Пес же в мгновенье ока расправился с подачкой и радостно завилял хвостом, глядя на своего господина. Умоляющее выражение острой мордочки просило не ограничивать свою милость уже данным. Хаттенштейн бросил к порогу еще одну богатую мясом кость и сказал:
— Ну все, дружок, довольно с тебя.
Пес понял, что ничего больше не получит, и улегся на своем прежнем месте у порога, а его хозяин со спокойной душой принялся заботиться о своем желудке. Но едва он сделал два движения вилкой, как дверь распахнулась, и на пороге показался встревоженный Энгельгардт фон Ротенштейн.
— Чего тебе? — Недовольно спросил маршал.
— Литовцы приближаются к замку! — Выпалил комтур.
— Кто такие? Может жемайтийцы из отряда Витовта?
— Не похоже. Они окружают наш замок со всех сторон, а войску нашего союзника незачем это делать.
— Дьявол их разберет, этих литовцев! Они и сами не знают, что может взбрести им в голову через день.
— Так что же делать, маршал?
— Брат Энгельгардт, не пытайся казаться глупее, чем есть на самом деле. Разве ты вчера родился, и не знаешь, что делать, если к городу приближается враг? — Злобно промолвил маршал и сорвался на крик. — Дадут мне, в конце концов, сегодня позавтракать!?
Верный пес, видя, что его хозяин злится, решил его поддержать. Он повернул мордочку в сторону пришельца и угрожающе зарычал.
— Так я пойду готовить замок к обороне. — Принял решение Энгельгардт фон Ротенштейн.
— Иди. — Произнес маршал и добавил примирительно. — Через четверть часа я тоже выйду на стены.
"Пропади ты пропадом со своим проклятым псом", — выругался про себя комтур, едва вышел из комнаты.
Великий маршал неторопливо продолжил трапезу. Однако, несмотря на хладнокровие, визит Ротенштейна его взволновал и, соответственно, в это утро безнадежно испортил аппетит.

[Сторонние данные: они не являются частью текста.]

-- ==== Sys2Proof/Machine/CoreState.lean ====
section
/-! DEFINITION. The state of one core (base or upper) and its engines as plain data: registers, grid, local storage,
results in flight, withheld effects, the shadow, helpers, the sort and sample, distribution and tap units, the copy
engine and the matrix engine. Each field names the rule of the spec that gives it. -/

namespace Sys2Proof.Machine

/-- The context that issues an operation (R212; a gateway core has one context, R414). -/
inductive Ctx
  | prim
  | helper (h : Nat)
  | gate
  deriving DecidableEq, Repr

/-- Where an operation stands: core (or gateway) number (for an event: the core, gateway, stream or context it is about), context, slot 0 to 7 in the order of R79, bundle index, the
read beats B of its bundle (R47), and the job time and graticule time at the start of the cycle (R8). -/
structure Focus where
  core : Nat
  ctx : Ctx
  slot : Nat
  bundle : Nat
  beats : Nat
  jobt : Nat
  grat : Nat
  deriving DecidableEq, Repr

/-- A grammar automaton (R314): valid bit, descriptor, depth, state and the eight stack slots. -/
structure Gram where
  valid : Bool
  nstate : Nat
  nchunk : Nat
  nsym : Nat
  nclass : Nat
  start : Nat
  tcls : Nat
  trans : Nat
  mrow : Nat
  mask : Nat
  depth : Nat
  state : Nat
  slots : List Nat
  deriving DecidableEq, Repr

/-- The invalid automaton of a launch (R321). -/
def gram0 : Gram := ⟨false, 0, 0, 0, 0, 0, 0, 0, 0, 0, 0, 0, List.replicate 8 0⟩

/-- A context's mask register: valid bit, chunk number, 512 bits (R307). -/
structure MaskReg where
  valid : Bool
  chunk : Nat
  bits : BitVec 512
  deriving DecidableEq, Repr

def maskReg0 : MaskReg := ⟨false, 0, 0⟩

/-- A candidate list: count and 64 entries (score, index) (R58). -/
structure CandList where
  count : Nat
  ents : List (Lane × Lane)
  deriving DecidableEq, Repr

def candList0 : CandList := ⟨0, List.replicate 64 (0, 0)⟩

/-- The change a list operation makes, applied to the list as it stands when it lands (R304). -/
inductive ListOp
  | clear
  | merge (cand : List (Lane × Lane))
  | sortNew (cand : List (Lane × Lane))
  | sortSelf
  | mask (m : MaskReg)
  | load (l : CandList)
  deriving DecidableEq, Repr

/-- A vector destination: a grid operand (its 8-bit code dd iiiiii) or 256 bytes of the scratchpad (R85). -/
inductive VDst
  | grid (code : Nat)
  | mem (addr : Nat)
  deriving DecidableEq, Repr

/-- An engine command as the primary issues it: opcode, queue, register values at issue, flag bits, bundle. -/
structure Cmd where
  op : Nat
  q : Nat
  x : Word
  y : Word
  z : Word
  fl : Nat
  bundle : Nat
  deriving DecidableEq, Repr

/-- A withheld effect of the primary (R111, R384). -/
inductive Wh
  | store (addr : Nat) (data : List Byte)
  | storeQ (addr : Nat) (data : List Byte)
  | storeK (addr : Nat) (data : List Byte)
  | scatter (n : Nat) (words : List (Nat × Lane))
  | spill (off : Nat) (v : Word)
  | xst (addr : Nat) (data : List Byte)
  | hpush (core h addr : Nat) (data : List Byte)
  | flag (f n : Nat)
  | flagx (core f n : Nat)
  | hadv (core h : Nat) (prod : Bool) (n : Nat)
  | sendm (core m : Nat) (v : Word)
  | bara (b : Nat)
  | ksend (tree node : Nat) (l : CandList)
  | lift (v : Vec)
  | start (h entry : Nat) (arg : Word)
  | takem (m : Nat)
  | mtc (n : Nat) (v : Word)
  | cmd (c : Cmd)
  | tapRec (d0 d1 d2 : Word)
  | seqMask (slot : Nat)
  | xld (core addr len fid : Nat)
  | fault (mb : Nat) (v : Word)
  deriving DecidableEq, Repr

/-- A withhold-buffer entry with its place in program order. -/
structure WhE where
  ord : Nat
  w : Wh
  deriving DecidableEq, Repr

/-- What happens at the end of the cycle in which a result lands. -/
inductive Eff
  | sreg (r : Nat) (v : Word)
  | areg (r : Nat) (v : Lane)
  | lcnt (r : Nat) (v : Lane)
  | preg (r : Nat) (v : Word)
  | xreg (h r : Nat) (v : Word)
  | vec (d : VDst) (v : Vec) (mask : Word)
  | qreg (q : Nat) (v : QReg) (mask : Word)
  | qtag (q : Nat) (v : BitVec 16) (or : Bool)
  | qnote (n : QNote)
  | list (l : Nat) (op : ListOp)
  | flagSub (f n : Nat)
  | flagAdd (f n : Nat)
  | handle (h : Nat) (prod : Bool) (n : Nat)
  | take (m : Nat)
  | mark (m : Nat)
  | liftPush (v : Vec)
  | lpop (k : Nat)
  | liftFall
  | withhold (w : Wh)
  | fpClear (v : Flags)
  | fpClearM (v : Flags)
  | tap (tp seg ty : Nat) (pred : Word) (x : Vec)
  | tapFin (tp : Nat) (word : Word) (d : VDst) (bundle jobt : Nat)
  | gram (g : Gram) (inval : Bool)
  | mask (m : MaskReg)
  | mcFill (key : Nat × Nat × Nat × Nat) (row : Nat) (bits : BitVec 512) (miss : Bool)
  | mcFlush
  | kstat (nan held : Nat) (empty badt : Bool)
  | trap (cause : Nat) (value : Word)
  | seal (q : Nat)
  | mIssue
  | inboxPop (e : Option (Nat × Word))
  | gramNone
  | xback (h r : Nat) (was now : Word)
  | store (addr : Nat) (data : List Byte)
  | spillNow (off : Nat) (v : Word)
  | haltH (h : Nat)
  | trapv (h : Nat) (v : Word)
  deriving DecidableEq, Repr

/-- A result not yet landed (R382): cycles remaining, this one included; program order; bundle and slot of its
operation; FPSTAT flags set when it lands; its effects. -/
structure Pend where
  rem : Nat
  who : Ctx
  ord : Nat
  bundle : Nat
  slot : Nat
  fl : Flags
  effs : List Eff
  deriving DecidableEq, Repr

/-- A grid write group (R49): the operations' writes (grid code, vector, lanes), and for each of the eight banks the
words still to write, and the flags and QSTAT events that its results set when it lands (R200, R340). -/
structure Group where
  who : Ctx
  writes : List (Nat × Vec × Word)
  left : List Nat
  fl : Flags
  notes : List QNote
  deriving DecidableEq, Repr

/-- One part of a scratchpad access, within one bank (R61). -/
structure Part where
  key : Nat
  addr : Nat
  len : Nat
  deriving DecidableEq, Repr

/-- A scratchpad access: field order (R62), whether it takes turns without the port (R317), port cycles still to make
(each with its parts), whether a hold of R113 is in progress, bytes read so far by part; `all` holds every bank. -/
structure Acc where
  fld : Nat
  ghost : Bool
  all : Bool
  steps : List (List Part)
  held : Bool
  got : List (Nat × List Byte)
  deriving DecidableEq, Repr

/-- An operation whose reads still wait for a port, or whose later accesses are still to come (R62, R302). -/
structure Flight where
  ins : Instr
  foc : Focus
  ord : Nat
  seek : Nat
  delay : Nat
  accs : List Acc
  vx : Vec
  vy : Vec
  vd : Vec
  vals : List Word
  pred : Word
  lat : Nat
  stage : Nat
  data : List Byte
  dst : VDst
  qs : List QReg
  mreg : Option MaskReg
  fin : List Eff
  gr : Gram
  deriving DecidableEq, Repr

/-- A cluster-window access waiting at its target's banks (R62 rank 1, R64): arrival order, source core and context,
address, length, data (none: a read), the reader's flight, cycles waited. -/
structure R1 where
  seq : Nat
  src : Nat
  who : Ctx
  addr : Nat
  len : Nat
  data : Option (List Byte)
  fid : Nat
  waited : Nat
  deriving DecidableEq, Repr

/-- A repetition in progress (R254): first body bundle, n, count, rot, step j, b, next ordinary bundle o. -/
structure Rep where
  body : Nat
  n : Nat
  count : Nat
  rot : Nat
  j : Nat
  b : Nat
  o : Nat
  deriving DecidableEq, Repr

/-- The state that belongs to the primary alone and that the shadow holds (R382). -/
structure Prim where
  s : Sparse Word
  a : Sparse Lane
  lc : Sparse Lane
  p : Sparse Word
  grid : Sparse Lane
  pend : List Pend
  groups : List Group
  flights : List Flight
  rep : Option Rep
  xfer : Option Nat
  pc : Nat
  fpstat : Flags
  iss : Nat
  q : Sparse QReg
  qstat : Word
  tacc : Sparse Lane
  gram : Gram
  mask : MaskReg
  sealed : List Nat
  mIssued : Nat
  marks : List Nat
  kBusy : Nat
  vtBusy : Nat
  v1Busy : Nat
  sig : Lane
  /-- the next bundle issues as a delay slot (R251) -/
  slotDue : Bool
  deriving DecidableEq, Repr

/-- Helper states (R222). -/
inductive HState
  | free
  | live
  | faulted
  | trapped
  | halted
  | abandoned
  | released
  deriving DecidableEq, Repr

/-- A helper context (R220, R222, R223). -/
structure Helper where
  st : HState
  cause : Nat
  pc : Nat
  pos : Nat
  x : Sparse Word
  fpstat : Flags
  trapv : Word
  adv : Nat
  iss : Nat
  dport : Nat
  dtok : Nat
  wake : Nat
  gram : Gram
  mask : MaskReg
  kBusy : Nat
  next : Option Nat
  /-- requests outstanding (R175, R224) and the registers they will write -/
  reqs : List Nat
  gdst : List Nat
  /-- destination of an outstanding acquiring load or atomic (R116, R123) -/
  acq : Option Nat
  /-- requests among reqs that hold the helper's next operation: a GST whose translation is under way, the writes of a CINV
  or CCLEAN (R122, R125) -/
  ords : List Nat
  /-- cluster-window stores not yet written at their targets (R116, R224) -/
  xst : Nat
  deriving DecidableEq, Repr

/-- A copy-engine command accepted into a queue (R139 to R163): the command, its failing check, cursor (R161), the block
read at its start, whether it has started, the batch it stands in, cycles before its first burst may begin, the row and
index of the list last read (R153), its place in the order of acceptance (R145, R155). -/
structure CopyCmd where
  c : Cmd
  cause : Option Nat
  cursor : Nat
  blk : List Word
  started : Bool
  batch : Nat
  delay : Nat
  kept : Option (Nat × Nat)
  ord : Nat
  deriving DecidableEq, Repr

/-- A part of a burst within one unit and one row (R150, R152, R153): where its source starts (none: zeros), how many
source bytes, which of them make the destination bytes ([]: all in order), where it goes (none: skipped), how many bytes. -/
structure Seg where
  src : Option Nat
  slen : Nat
  pick : List Nat
  dst : Option Nat
  n : Nat
  deriving DecidableEq, Repr

/-- A burst in progress (R150, R161): its destination bytes, those of its first chunk, bytes read and bytes written so far,
data read and not yet written, the outstanding request of a global side, its parts, the physical ranges of a global
destination (address, coherence mode, length) and the tick at which that translation is at hand (R30, R38); of the chunk
being read what its banks have given, of the chunk being read and the one being written the banks that have served it
(R61). -/
structure Burst where
  n : Nat
  cut : Nat
  rd : Nat
  wr : Nat
  data : List Byte
  req : Option Nat
  segs : List Seg
  dparts : List (Nat × Nat × Nat)
  dAt : Nat
  rgot : List (Nat × List Byte)
  rb : List Nat
  wb : List Nat
  deriving DecidableEq, Repr

/-- A copy queue: commands in order (the head runs), the command completed in the cycle before, timeline and the value
it takes at the end of this cycle, stop by an error (R145), stop by a translation fault (R38), running burst, batches
accepted and batches whose seal has been passed, opcode of the command accepted last and whether it is timed, commands
accepted, the timed command due in this cycle (time, queue, command). -/
structure CopyQ where
  cmds : List CopyCmd
  fin : Option CopyCmd
  tl : Nat
  adv : Nat
  stop : Bool
  fault : Bool
  burst : Option Burst
  acc : Nat
  passed : Nat
  lastOp : Nat
  lastTimed : Bool
  ords : Nat
  due : Option (Nat × Nat × CopyCmd)
  /-- the place in the order of acceptance of the command it stopped at (R145) -/
  stopOrd : Nat
  deriving DecidableEq, Repr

Когда Куно фон Хаттенштейн, облаченный в покрытые благородным металлом доспехи, с длинными павлиньими перьями на шлеме вышел на смотровую площадку, войско литовцев уже окружило крепость с трех сторон. С четвертой стороны неторопливо нес свои воды Неман. Орденский полководец сразу же определил, что у осаждающих для штурма мало войска и совершенно отсутствуют осадные орудия. Это несколько успокоило его.
— Узнали чье это войско? — Спросил он стоящего рядом комтура Рагнеты.
— Витовта. — Ответил тот. — А вот и сам изменник. — Комтур указал на приближающегося к стенам воина в сопровождении пятерых товарищей.
Остановившись на довольно почтительном расстоянии, литовский князь крикнул:
— Маршал Куно фон Хаттенштейн, если слышишь меня, отзовись!
— Слышу тебя, Виганд. — Отозвался громовым басом из-под забрала Хаттенштейн. — А теперь поясни, что значат эти толпы жемайтийцев, окружившие со всех сторон Риттерсвердер?
— Во-первых, маршал, не называй меня больше Вигандом, ибо я отказался от католичества и от имени, данного мне при крещении в вашу веру.
— Бог тебя покарает за это! — Прогремел маршал.
— Во-вторых, — продолжил Витовт, — я выхожу из твоего повиновения и объявляю войну Тевтонскому ордену. Два замка, построенные на литовской земле, уже пали, теперь настал черед Риттерсвердера.
— Ну, предположим, что этот орешек не по зубам для жемайтийцев, вооруженных сулицами да заостренными кольями. — Заметил маршал. — Но я хочу знать, что заставило союзника вероломно изменить Ордену, хотя он облагодетельствовал тебя и обещал отвоевать у Ягайлы Литву.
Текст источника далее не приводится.